-- ==== Sys2Proof/Tests/Slice0.lean ====
section
/-! SUPPORT. Tests: decoding, the well-formedness checks, one small step per command with the expected values of
spec/95_test_vectors.md, and for every obligation with hypotheses a concrete witness that meets them. -/

set_option Elab.async false

namespace Sys2Proof.Tests

open Sys2Proof Sys2Proof.Machine

/-! ### Helpers -/

/-- Operands with valid addresses and short lengths. -/
def ops : Operands :=
  { srcAddr := 0x1000, srcLen := 3, keyAddr := 0x2000, keyLen := 1, dstAddr := 0x3000, dstLen := 2 }

/-- The zero operands. -/
def nullOps : Operands := { srcAddr := 0, srcLen := 0, keyAddr := 0, keyLen := 0, dstAddr := 0, dstLen := 0 }

/-- `BUSY = 1`. -/
def busy : Status := { busy := true, isDone := false, overrun := false }

/-- A machine whose engine runs a word. -/
def running (w : Word32) (o : Operands) : State :=
  { State.reset with latch := { op := w, operands := o }, status := busy }

/-- A machine whose engine runs a command, on "abc" at 0x1000. -/
def at1000 (i : Instr) (o : Operands) : State :=
  { running (encode i) o with mem := [(0x1000, 0x61), (0x1001, 0x62), (0x1002, 0x63)] }

/-- The sponge of a machine in the squeeze phase with `r` bytes of the rate emitted. -/
def squeezing (r : Fin 169) : Sponge := { Sponge.reset with rateUsed := r, phase := .squeeze }

/-- A property of the next state; false of a stop. -/
def next? (r : StepResult) (f : State → Bool) : Bool :=
  match r with
  | .next t => f t
  | .fault _ => false
  | .refused _ => false

/-- The step stops with this fault. -/
def faults (r : StepResult) (f : Fault) : Bool :=
  match r with
  | .next _ => false
  | .fault g => g == f
  | .refused _ => false

/-- The step stops with this refusal. -/
def refuses (r : StepResult) (f : Refusal) : Bool :=
  match r with
  | .next _ => false
  | .fault _ => false
  | .refused g => g == f

/-- A host access is the machine's next transition. -/
def hostNext (s : State) (op : HostOp) : State := { s with turns := [.host], hostOps := [op] }

/-! ### Decoding (30_encoding.md R80, R82, R83) -/

theorem test_decode_stream : decodeWord 0b00000000000000000000000000000001 = .ok .qvInit ∧
    decodeWord 0b00000000000000000000000000000010 = .ok .qvUpdate ∧
    decodeWord 0b00000000000000000000000000000011 = .ok .qvFinal ∧
    decodeWord 0b00000000000000000000000000000100 = .ok .qvHash ∧
    decodeWord 0b00000000000000000000000000000101 = .ok .vortexHash := by decide

theorem test_decode_keccak_and_sponge : decodeWord 0b00000000000000000000000000010000 = .ok .keccakF ∧
    decodeWord 0b00000000000000000000000000010001 = .ok .spongeInit ∧
    decodeWord 0b00000000000000000000000000010010 = .ok .spongeAbsorb ∧
    decodeWord 0b00000000000000000000000000010011 = .ok .spongeFinal ∧
    decodeWord 0b00000000000000000000000000010100 = .ok .spongeSqueeze ∧
    decodeWord 0b00000000000000000000000000010101 = .ok .lanesLoad := by decide

theorem test_decode_compress : decodeWord 0b00000000000000000000000000100000 = .ok .qvCompress ∧
    decodeWord 0b00000000000000000000000000100001 = .ok .sboxLoad ∧
    decodeWord 0b00000000000000000000000000100010 = .ok .hstateLoad := by decide

/-- The first byte of a word is its bits 7:0 (20_memory.md R64). -/
theorem test_decode_bytes : decodeBytes [0x05, 0x00, 0x00, 0x00] = .ok .vortexHash ∧
    decodeBytes [0x00, 0x00, 0x00, 0x05] = .error .mbzNonzero ∧ decodeBytes [0x05] = .error .notOneWord ∧
    decodeTableWord 32 0x15 = some .lanesLoad ∧ decodeTableWord 32 0x16 = none := by decide

/-! ### Well-formedness: the ill-formed term of each check is refused -/

theorem test_mbz_check_refuses : mbzClear 0x00000101 = false ∧ mbzClear 0x80000001 = false ∧
    wordWellFormed 0x00000101 = false ∧ decodeWord 0x00000101 = .error .mbzNonzero := by decide

theorem test_opcode_check_refuses : opcodeListed 0x00000000 = false ∧ opcodeListed 0x00000006 = false ∧
    wordWellFormed 0x00000023 = false ∧ decodeWord 0x000000FF = .error .opcodeUnlisted := by decide

theorem test_every_command_is_wellFormed : Instr.wellFormed .qvInit = true ∧ wordWellFormed (encode .hstateLoad) = true :=
  by decide

/-! ### The step and the register block -/

/-- W2 of 95_test_vectors.md. -/
theorem test_version : Pseudo.versionBytes version0 version1 = [0x31, 0x2E, 0x30, 0x2E, 0x30] ∧
    State.reset.readReg 0x050 = some 0x2E302E31 ∧ State.reset.readReg 0x054 = some 0x00000030 := by decide

/-- 60_exceptions.md R201. -/
theorem test_status_value : Pseudo.statusValue ResultCode.ePhase.bits = -4 ∧
    Pseudo.statusValue ResultCode.eNull.bits = -1 := by decide

/-- 30_encoding.md R85: `SET` writes `_LO`, then `_HI`. -/
theorem test_set64 : Pseudo.set64 0x010 0x1122334455667788 =
    [.regWrite .w32 0x010 0x55667788, .regWrite .w32 0x014 0x11223344] := by decide

theorem test_cmd_write_is_accepted : next? (step (hostNext State.reset (Pseudo.issue .keccakF)))
    (fun t => t.status == busy && t.latch.op == 0x10 && t.result == 0) = true := by decide +kernel

theorem test_cmd_write_while_busy_sets_overrun :
    next? (step (hostNext (running 0x10 ops) (Pseudo.issue .qvInit)))
      (fun t => t.status.word == 5 && t.latch.op == 0x10) = true := by decide +kernel

theorem test_illegal_word : next? (step { running 0 ops with turns := [.engine] })
    (fun t => t.result == 0xFFFFFFFD && t.status.word == 2) = true := by decide +kernel

theorem test_reset_is_idle : next? (step State.reset)
    (fun t => t.status.word == 0 && t.result == 0 && t.mem == [] && t.hostReads == []) = true := by decide +kernel

theorem test_stuck_engine : faults (step (at1000 .qvUpdate { ops with srcAddr := 0xFFFFFFFFFFFFFFFE }))
    (.engineStuck .rangeWraps) = true := by decide +kernel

Exercise goal
In the material above, find every line that has the string "whose" and pull those lines out.

Your response
/-- A machine whose engine runs a word. -/
/-- A machine whose engine runs a command, on "abc" at 0x1000. -/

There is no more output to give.